Henryk Szeryng was one of Carl Flesch’s star pupils, and the butt of one of Itzhak Perlman’s best jokes. Whenever he listened to a performance on the radio, Perlman said, and couldn’t recognise the fiddle player, he knew it had to be Szeryng. He added that the playing was invariably ‘good’, but the implication was that there was something anonymous about it.
Whatever one’s view on the matter, Szeryng was an outstanding player. This re-release of his Concertgebouw recordings from 1973 and 1976 is therefore welcome. He left behind two other studio recordings of the Brahms. The first was with that great Brahmsian, Pierre Monteux, and the second was with Antal Dorati. His only recording of the Mendelssohn was also with Dorati, in London with the LSO.
His Brahms is impressive in its way. His opening movement is leisurely, with rubati stretched to an elastic extent at points. This can be admirable, as his sense of phrasing is so acute, but there are times when it leaves the orchestra in the lurch and their pizzicati, for example, can sound sludgy at the chosen tempo. He is technically precise and tonally eloquent, though there is nothing unduly personalised about his sound production. There are very few signs of portamentos, for example, the playing remaining businesslike and committed.

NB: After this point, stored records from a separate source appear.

/-- After R51 (the state after a sequence of commands is the fold of one command's step over the sequence):
`k` steps with `k` commands pending give the fold of `runCommand`. That the pending commands are a queue the
steps take from, empty afterwards, is the model's choice, log 3; that the fold stops at the first fault or
refusal is read from R138, log 7. -/
def Obligations.CommandsFoldInIssueOrder : Prop :=
  ∀ (ps : List Ports) (s : State), s.inputs = ps.map .command →
    Host.Core.run core ps.length s = withQueue [] (serveCommands ps s)

/-- A step takes one input off the queue and never changes the parameters (00_scope.md R8: OPEN parameters
are arguments of the model; the queue is log 3). -/
def Obligations.StepKeepsParametersAndTakesOneInput : Prop :=
  ∀ s t : State, step s = .next t → t.params = s.params ∧ t.inputs = s.inputs.tail

/-- After R150: RESET empties H and T; it is the only thing that empties H; and a DECODE that follows it gets
T.verified = 0. That the inputs behind RESET stay pending is the model's choice, log 5, and that the
parameters are a field of State that RESET keeps is log 1. (What the other fields of H and T hold then is not
stated: R150 leaves it unspecified.) -/
def Obligations.ResetSignalEmptiesHistory : Prop :=
  (∀ (s : State) (rest : List HostInput), s.inputs = .reset :: rest →
    ∃ t, step s = .next t ∧ t.H.valid = false ∧ t.T.valid = false ∧ t.inputs = rest ∧ t.params = s.params ∧
      ∀ proto code size, ∃ u, exec (.decode proto code size) t = .next u ∧ u.T.verified = false) ∧
  (∀ s t : State, s.H.valid = true → step s = .next t → t.H.valid = false →
    ∃ rest, s.inputs = .reset :: rest)

/-- R25, and of R30 and R39 the values they give: after reset H.valid and T.valid are 0, for any parameters;
and while H.valid is 0 no DECODE finds a match, whatever the other fields of H hold. -/
def Obligations.ResetLeavesBothRegistersEmpty : Prop :=
  (∀ P, (State.resetOf P).H.valid = false ∧ (State.resetOf P).T.valid = false ∧
    (State.resetOf P).params = P) ∧
  (State.reset.H.valid = false ∧ State.reset.T.valid = false) ∧
  (∀ s : State, s.H.valid = false →
    ∀ proto code size, ∃ t, exec (.decode proto code size) s = .next t ∧ t.T.verified = false)

/-- The invariant holds at reset, for any parameters. It speaks of the widths of the fields reset leaves
unspecified, so it rests on log 2 there. -/
def Obligations.InvariantHoldsAtReset : Prop :=
  State.reset.Inv ∧ ∀ P, (State.resetOf P).Inv

/-- R37, R24: from every state that meets it, a step keeps the invariant that H mirrors T (with bit 0 cleared)
and that sizes and protocols fit their widths. -/
def Obligations.EveryStepKeepsTheInvariant : Prop :=
  ∀ s t : State, s.Inv → step s = .next t → t.Inv

/-- R37: in every state reachable from reset, under any parameters and whatever the host does, H.valid =
T.valid, and when both are 1 H holds T's triple with bit 0 cleared. -/
def Obligations.ReachableHistoryMirrorsTelegram : Prop :=
  ∀ (P : Params) (q : List HostInput) (k : Nat) (t : State),
    Host.Core.run core k (State.resetIssuing P q) = .next t →
    t.H.valid = t.T.valid ∧
    (t.T.valid = true → t.H.code = t.T.code &&& ~~~1#64 ∧ t.H.size = t.T.size ∧ t.H.proto = t.T.proto)

/-- R26, R30: what reset leaves unspecified is not observable. Two states that differ only in what empty
registers hold give, over any number of steps and whatever the host does, the same faults, refusals and
results. So no claim depends on the values of log 2. -/
def Obligations.UnspecifiedResetValuesAreUnobservable : Prop :=
  ∀ (k : Nat) (s t : State), s.Alike t →
    OutcomesAlike (Host.Core.run core k s) (Host.Core.run core k t)

/-! ### The checksum engine -/

/-- R77: the key's shift-register step, in numbers: with the top bit set, twice the key truncated to 8 bits
XOR the generator; otherwise twice the key. -/
def Obligations.LfsrStepShiftsAndFeedsBack : Prop :=
  ∀ key gen : Byte,
    (128 ≤ key.toNat → lfsrStep key gen = BitVec.ofNat 8 (2 * key.toNat % 256) ^^^ gen) ∧
    (key.toNat < 128 → (lfsrStep key gen).toNat = 2 * key.toNat)

/-- R79: the digest is the XOR of key_k over every step k whose message bit is 1; it is 0 when no message bit
is 1; and it is linear in the message. -/
def Obligations.DigestClosedFormAndLinear : Prop :=
  (∀ (msg : List Byte) (gen key0 : Byte),
    digest msg gen key0 = xorOver (8 * msg.length) (stepBit msg) (keyAt gen key0)) ∧
  (∀ (msg : List Byte) (gen key0 : Byte), (∀ k < 8 * msg.length, stepBit msg k = false) →
    digest msg gen key0 = 0#8) ∧
  (∀ (a b : List Byte) (gen key0 : Byte), a.length = b.length →
    digest (xorMessages a b) gen key0 = digest a gen key0 ^^^ digest b gen key0)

It’s certainly a far superior performance to that of the Mendelssohn, which receives a very deliberate and patient interpretation, strongly at odds with the perceived athleticism of the music. It’s a consistently mellow – detractors will prefer ‘cautious’ – view, and one to which Haitink doggedly accedes. The opening movement is a long time ending, the slow movement gracious but a touch heavy, and the finale low key.
Haitink made a rather more recommendable recording of the Brahms with the esteemed leader of his orchestra, Hermann Krebbers. But if it’s Szeryng you want, then the Concertgebouw/Philips sonics are first class, and Newton has done a solid job with the package. My own preferences in the Szeryng stakes are Monteux for Brahms and the alternative Dorati for Mendelssohn, though it strikes me that Szeryng was never especially convincing in this last work, and in that respect he’s far from alone.